To cancel service, you must notify us in writing and your cancelation request must include the Diamond Voice Telephone number(s) that you were assigned. You may send your cancelation by fax to: 972-293-5329, by email to: ([email protected]), or by mail to: P.O. Box 1776, Cedar Hill TX 75106. Your service will be canceled 30 days from the date that notice is received. You will be responsible for any charges including monthly service, usage, taxes or other fees accrued to your account until the 30 days has expired.


Early Termination Fees


For Services provided under a term agreement that include equipment supplied by Diamond Voice, early termination of Service by Customer will result in an Early Termination Fee (ETF) of $150.00 applied for each Service in place that is being terminated (ex. phone, data, efax, line services, etc.) You also agree that when terminating Service, in whole or in part, prior to the expiration of this Agreement, you are liable for an ETF in the amount equal to ½ the MRC per Service being terminated for each month of service remaining on the Agreement. For clarity, this does not apply to services provided by Diamond Voice under a month to month service agreement.


Assigned Phone Number


Diamond Voice Service number(s) issued to you are the property of Diamond Voice and cannot be transferred to any party without written permission. Diamond Voice retains the right to change your assigned phone number(s) if necessary. You will be notified in advance of any change. Any toll-free or non toll-free number that was in your possession and ported over to Diamond Voice for use with the service must become the property of Diamond Voice during your length of Service. However, we will gladly release the number back to you upon payment of a release fee, service cancellation and satisfaction of any outstanding account balance.


Diamond Voice will allow you to take over personal ownership of your assigned Diamond Voice toll-free number for a release fee (see pricing) so long as you have had service with us for a minimum of 90 days and your account balance is satisfied. Please note that the transferring of ownership can take as long as three weeks to complete. Ownership of non-tollfree numbers cannot be transferred under any circumstances. In the event that you want to continue to use a non-tollfree number acquired from Diamond Voice, but not utilize any of the Diamond Voice call processing services, for a small monthly fee, we can set your Diamond Voice number to transfer through our system to another number.

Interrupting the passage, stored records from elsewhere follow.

@[simp] theorem State.settleEach_keeps (l : List (Fin 16)) (s : State) :
    (l.foldl State.settleChannel s).oe.mask = s.oe.mask ∧ (l.foldl State.settleChannel s).lu.actions = s.lu.actions := by
  induction l generalizing s with
  | nil => simp
  | cons e es ih => simp [ih]

@[simp] theorem State.settleChannels_keeps (s : State)  :
    (s.settleChannels).oe.mask = s.oe.mask ∧ (s.settleChannels).lu.actions = s.lu.actions := by
  simp [State.settleChannels]

@[simp] theorem setChannelOrder_keeps (o : Order) (s : State) :
    (setChannelOrder o s).oe.mask = s.oe.mask ∧ (setChannelOrder o s).lu.actions = s.lu.actions := by
  unfold setChannelOrder
  try dsimp only
  (repeat' split) <;> simp

@[simp] theorem startChannelOrder_keeps (o : Order) (s : State) :
    (startChannelOrder o s).oe.mask = s.oe.mask ∧ (startChannelOrder o s).lu.actions = s.lu.actions := by
  unfold startChannelOrder
  try dsimp only
  (repeat' split) <;> simp

@[simp] theorem stopChannelOrder_keeps (o : Order) (s : State) :
    (stopChannelOrder o s).oe.mask = s.oe.mask ∧ (stopChannelOrder o s).lu.actions = s.lu.actions := by
  unfold stopChannelOrder
  try dsimp only
  (repeat' split) <;> simp

@[simp] theorem State.refChanged_keeps (s : State) (r : RefState) :
    (s.refChanged r).oe.mask = s.oe.mask ∧ (s.refChanged r).lu.actions = s.lu.actions := by
  simp [State.refChanged]

@[simp] theorem State.enterAcquiring_keeps (s : State) (t : Option Nat) :
    (s.enterAcquiring t).oe.mask = s.oe.mask ∧ (s.enterAcquiring t).lu.actions = s.lu.actions := by
  simp [State.enterAcquiring]

@[simp] theorem State.announceStep_keeps (s : State) (a d : Nat) :
    (s.announceStep a d).oe.mask = s.oe.mask ∧ (s.announceStep a d).lu.actions = s.lu.actions := by
  simp [State.announceStep]

@[simp] theorem State.stepForward_keeps (s : State) (a g : Nat) :
    (s.stepForward a g).oe.mask = s.oe.mask ∧ (s.stepForward a g).lu.actions = s.lu.actions := by
  unfold State.stepForward
  try dsimp only
  simp

@[simp] theorem State.align_keeps (s : State) (a : Nat) :
    (s.align a).oe.mask = s.oe.mask ∧ (s.align a).lu.actions = s.lu.actions := by
  unfold State.align
  try dsimp only
  (repeat' split) <;> simp

@[simp] theorem State.edgeAcquiring_keeps (s : State) (a : Nat) :
    (s.edgeAcquiring a).oe.mask = s.oe.mask ∧ (s.edgeAcquiring a).lu.actions = s.lu.actions := by
  unfold State.edgeAcquiring
  try dsimp only
  (repeat' split) <;> simp

@[simp] theorem State.edgeMatched_keeps (s : State) (a p : Nat) :
    (s.edgeMatched a p).oe.mask = s.oe.mask ∧ (s.edgeMatched a p).lu.actions = s.lu.actions := by
  unfold State.edgeMatched
  try dsimp only
  (repeat' split) <;> simp

@[simp] theorem State.edgeLocked_keeps (s : State) (a : Nat) :
    (s.edgeLocked a).oe.mask = s.oe.mask ∧ (s.edgeLocked a).lu.actions = s.lu.actions := by
  unfold State.edgeLocked
  try dsimp only
  (repeat' split) <;> simp

@[simp] theorem State.refMiss_keeps (s : State)  :
    (s.refMiss).oe.mask = s.oe.mask ∧ (s.refMiss).lu.actions = s.lu.actions := by
  unfold State.refMiss
  try dsimp only
  (repeat' split) <;> simp

@[simp] theorem State.settleMisses_keeps (s : State) :
    (s.settleMisses).oe.mask = s.oe.mask ∧ (s.settleMisses).lu.actions = s.lu.actions := by
  unfold State.settleMisses
  try dsimp only
  (repeat' split) <;> simp

@[simp] theorem State.refEdge_keeps (s : State) :
    (s.refEdge).oe.mask = s.oe.mask ∧ (s.refEdge).lu.actions = s.lu.actions := by
  unfold State.refEdge
  try dsimp only
  (repeat' split) <;> simp

@[simp] theorem setReferenceOrder_keeps (o : Order) (s : State) :
    (setReferenceOrder o s).oe.mask = s.oe.mask ∧ (setReferenceOrder o s).lu.actions = s.lu.actions := by
  unfold setReferenceOrder
  try dsimp only
  (repeat' split) <;> simp

@[simp] theorem setActionOrder_keeps (o : Order) (s : State) :
    (setActionOrder o s).oe.mask = s.oe.mask := by
  unfold setActionOrder
  try dsimp only
  (repeat' split) <;> simp

@[simp] theorem setTakeOrder_keeps (o : Order) (s : State) :
    (setTakeOrder o s).oe.mask = s.oe.mask ∧ (setTakeOrder o s).lu.actions = s.lu.actions := by
  unfold setTakeOrder
  try dsimp only
  (repeat' split) <;> simp

@[simp] theorem injectMarkOrder_keeps (o : Order) (s : State) :
    (injectMarkOrder o s).oe.mask = s.oe.mask ∧ (injectMarkOrder o s).lu.actions = s.lu.actions := by
  unfold injectMarkOrder
  try dsimp only
  (repeat' split) <;> simp

@[simp] theorem translateOrder_keeps (o : Order) (s : State) :
    (translateOrder o s).oe.mask = s.oe.mask ∧ (translateOrder o s).lu.actions = s.lu.actions := by
  unfold translateOrder
  try dsimp only
  (repeat' split) <;> simp

@[simp] theorem givePagesOrder_keeps (o : Order) (s : State) :
    (givePagesOrder o s).oe.mask = s.oe.mask ∧ (givePagesOrder o s).lu.actions = s.lu.actions := by
  unfold givePagesOrder
  try dsimp only
  (repeat' split) <;> simp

Changes To Features Or Quantities


You may add, delete, upgrade or downgrade existing service at any time during the Service Term by contacting Diamond Voice Customer Care at [email protected]. Changes will be processed within 7 days, and new billing will begin as of the upgrade / downgrade processing date. Per unit pricing on any item is extended to you based on the quantities of all items identified on a Sales Order, and reduced quantities may affect the per unit pricing. All changes to billing will be processed subject to the Term Plan Monthly Minimum in affect for your service. Note that 100% of MRCs for services provided under a Term Agreement are subject to a one year minimum.

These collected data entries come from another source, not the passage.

theorem State.rotationCandidate_eq_some_iff (s : State) (i : Fin 48) :
    s.rotationCandidate = some i ↔
      ∃ k : Nat, k < 48 ∧ i.val = (s.lc.rotation.val + 1 + k) % 48 ∧ (s.slot i).state ≠ .empty ∧ (s.slot i).held = false ∧
        ∀ (m : Nat) (j : Fin 48), m < k → j.val = (s.lc.rotation.val + 1 + m) % 48 →
          (s.slot j).state = .empty ∨ (s.slot j).held = true := by
  have hlen := rotationOrder_length s.lc.rotation
  rw [State.rotationCandidate, List.find?_eq_some_iff_getElem, Device.callable_iff]
  constructor
  · rintro ⟨⟨hstate, hheld⟩, k, hk, he, hbefore⟩
    refine ⟨k, hlen ▸ hk, ?_, hstate, hheld, fun m j hm hj => ?_⟩
    · rw [← he, rotationOrder_getElem]
    · have hj' : (rotationOrder s.lc.rotation)[m] = j := Fin.ext (by rw [rotationOrder_getElem, hj])
      have := hbefore m hm
      rw [hj'] at this
      exact (Device.not_callable_iff _).mp (by simpa using this)
  · rintro ⟨k, hk, hi, hstate, hheld, hbefore⟩
    rw [← hlen] at hk
    refine ⟨⟨hstate, hheld⟩, k, hk, Fin.ext (by rw [rotationOrder_getElem, hi]), fun m hm => ?_⟩
    have := (Device.not_callable_iff _).mpr (hbefore m (rotationOrder s.lc.rotation)[m] hm (rotationOrder_getElem _ _))
    simp [this]

theorem State.rotationCandidate_eq_none_iff (s : State) :
    s.rotationCandidate = none ↔ ∀ i : Fin 48, (s.slot i).state = .empty ∨ (s.slot i).held = true := by
  rw [State.rotationCandidate, List.find?_eq_none]
  constructor
  · intro h i
    exact (Device.not_callable_iff _).mp (by simpa using h i (mem_rotationOrder _ i))
  · intro h i _
    simp [(Device.not_callable_iff _).mpr (h i)]

theorem State.urgentCandidate_eq_some_iff (s : State) (i : Fin 48) :
    s.urgentCandidate = some i ↔
      ∃ before after : List (Fin 48), s.lc.urgent = before ++ i :: after ∧ (s.slot i).held = false ∧
        ∀ j ∈ before, (s.slot j).held = true := by
  rw [State.urgentCandidate, List.find?_eq_some_iff_append]
  constructor
  · rintro ⟨hi, before, after, he, hbefore⟩
    exact ⟨before, after, he, by simpa using hi, fun j hj => by simpa using hbefore j hj⟩
  · rintro ⟨before, after, he, hi, hbefore⟩
    exact ⟨by simpa using hi, before, after, he, fun j hj => by simpa using hbefore j hj⟩

theorem State.inUrgentService_iff (s : State) (i : Fin 48) :
    s.inUrgentService i = true ↔ ∃ t, s.lc.turn = some t ∧ t.slot = i ∧ t.urgent = true := by
  unfold State.inUrgentService
  split
  next t ht => simp [ht, and_comm]
  next ht => simp [ht]

theorem State.urgentInsert_eq (s : State) (i : Fin 48) :
    (i ∈ s.lc.urgent ∨ s.inUrgentService i = true → s.urgentInsert i = s) ∧
    (i ∉ s.lc.urgent → ¬s.inUrgentService i = true →
      s.urgentInsert i = { s with lc := { s.lc with urgent := s.lc.urgent ++ [i] } }) := by
  unfold State.urgentInsert
  constructor
  · intro h
    exact if_pos (by simpa using h)
  · intro hq hserved
    exact if_neg (by simp [hq, hserved])

/-- Settles O28: the searches are characterised by the list searches they are. -/
theorem rotationSearch : Obligations.RotationSearch := by
  unfold Obligations.RotationSearch
  refine ⟨State.rotationCandidate_eq_some_iff, State.rotationCandidate_eq_none_iff, State.urgentCandidate_eq_some_iff,
    fun s u hu hno => ?_, fun s r hr hno => ?_, fun s hu hr => ?_, fun s i => ?_⟩
  · unfold State.nextTurnChoice
    rcases hno with hflag | hr
    · cases hr : s.rotationCandidate <;> simp [hu, hflag]
    · simp [hu, hr]
  · unfold State.nextTurnChoice
    rcases hno with hflag | hu
    · cases hu : s.urgentCandidate <;> simp [hr, hflag]
    · simp [hu, hr]
  · simp [State.nextTurnChoice, hu, hr]
  · simp only [← State.inUrgentService_iff]
    exact s.urgentInsert_eq i

end Sys2Proof.Machine
end

section
/-! A REPORT reads back field for field, and one changed character is always found (R69, R72 to R74, R195). -/

namespace Sys2Proof.Machine

/-! ## The check finds one changed character (R69) -/

/-- The bit shifted out stands in bit 0 of the register after a shift. -/
theorem crcShift_bit_zero (r : Byte) : (crcShift r).getLsbD 0 = r.getLsbD 7 := by
  rw [crcShift_eq, BitVec.getLsbD_xor, BitVec.getLsbD_shiftLeft]
  cases r.getLsbD 7 <;> rfl

theorem crcShift_injective : Function.Injective crcShift := by
  intro r r' h
  have htop : r.getLsbD 7 = r'.getLsbD 7 := by rw [← crcShift_bit_zero, ← crcShift_bit_zero, h]
  rw [crcShift_eq, crcShift_eq, htop] at h
  have hshift : r <<< 1 = r' <<< 1 := (BitVec.xor_left_inj _).mp h
  apply BitVec.eq_of_getLsbD_eq
  intro i hi
  by_cases h7 : i = 7
  · rw [h7, htop]
  · have hbit : (r <<< 1).getLsbD (i + 1) = (r' <<< 1).getLsbD (i + 1) := by rw [hshift]
    have hlt : i + 1 < 8 := by omega
    rw [BitVec.getLsbD_shiftLeft, BitVec.getLsbD_shiftLeft] at hbit
    simpa only [hlt, decide_true, Nat.not_lt_zero, show ¬i + 1 < 1 by omega, decide_false, Bool.not_false, Bool.true_and,
      Nat.add_sub_cancel] using hbit

theorem crcByte_char_injective (r : Byte) : Function.Injective (crcByte r) := by
  intro c c' h
  rw [crcByte_eq_iterate, crcByte_eq_iterate] at h
  exact (BitVec.xor_right_inj _).mp (crcShift_injective.iterate 8 h)

theorem crcByte_register_injective (c : Byte) : Function.Injective fun r => crcByte r c := by
  intro r r' h
  simp only [crcByte_eq_iterate] at h
  exact (BitVec.xor_left_inj _).mp (crcShift_injective.iterate 8 h)

theorem crcFold_injective (cs : List Byte) : Function.Injective fun r => cs.foldl crcByte r := by
  induction cs with
  | nil => exact fun _ _ h => h
  | cons c cs ih =>
    intro r r' h
    simp only [List.foldl_cons] at h
    exact crcByte_register_injective c (ih h)

theorem crcFold_set_ne (cs : List Byte) (r : Byte) (k : Nat) (hk : k < cs.length) (v : Byte) (hv : v ≠ cs[k]) :
    (cs.set k v).foldl crcByte r ≠ cs.foldl crcByte r := by
  induction cs generalizing r k with
  | nil => exact absurd hk (Nat.not_lt_zero k)
  | cons c cs ih =>
    cases k with
    | zero =>
      intro h
      simp only [List.set_cons_zero, List.foldl_cons] at h
      exact hv (crcByte_char_injective r (crcFold_injective cs h))
    | succ k =>
      rw [List.set_cons_succ, List.foldl_cons, List.foldl_cons]
      exact ih (crcByte r c) k (Nat.lt_of_succ_lt_succ hk) hv

/-! ## Characters received -/

/-- A telegram received without error. -/
def receivedTelegram (covered : List Byte) : List RxChar := (telegram covered).map fun v => { value := v }

variable {covered : List Byte}

theorem receivedTelegram_length : (receivedTelegram covered).length = covered.length + 2 := by
  simp [receivedTelegram, telegram]

theorem receivedTelegram_values : (receivedTelegram covered).map RxChar.value = telegram covered := by
  simp [receivedTelegram, Function.comp_def]

theorem receivedTelegram_getElem {n : Nat} (hn : n < (receivedTelegram covered).length) :
    (receivedTelegram covered)[n] = ⟨(telegram covered)[n]'(by simpa [receivedTelegram] using hn), false⟩ := by
  simp [receivedTelegram]

theorem charAt_congr {chars chars' : List RxChar} {i : Nat} (h : chars[i]? = chars'[i]?) :
    charAt chars i = charAt chars' i := by
  simp only [charAt, List.getD_eq_getElem?_getD, List.getElem?_map, h]

theorem charAt_of_getElem? {chars : List RxChar} {i : Nat} {c : RxChar} (h : chars[i]? = some c) :
    charAt chars i = c.value := by
  simp [charAt, List.getD_eq_getElem?_getD, List.getElem?_map, h]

When contacting Customer Service or Technical Support to request us to make changes to your configuration options that are designed and are available to be changed by you, the Customer, you may incur a change fee. Adding new features may result in additional one-time and/or monthly charges. Changes to routing may incur a change fee. Changes to scripts recorded by Diamond Voice do incur the standard recording charges.


You are solely responsible for all recurring service fees and usage charges including but not limited to wrong numbers, unauthorized access, and calls to pay-per-call programs or international destinations.


Changes in Service

Diamond Voice reserves the right to change the availability of or make modifications, deletions, or additions to it’s service offerings at any time without prior notice.


Upgrades and Support


From time to time, Diamond Voice may (and has the right to) send information and offers to Customer and its users about upgrades, documentation and other services offered by Diamond Voice. Notwithstanding the foregoing, unless otherwise agreed in writing, under no circumstances shall Diamond Voice have any obligation to provide Customer with upgrades, enhancements, modifications, or support for the Services other than as set forth herein.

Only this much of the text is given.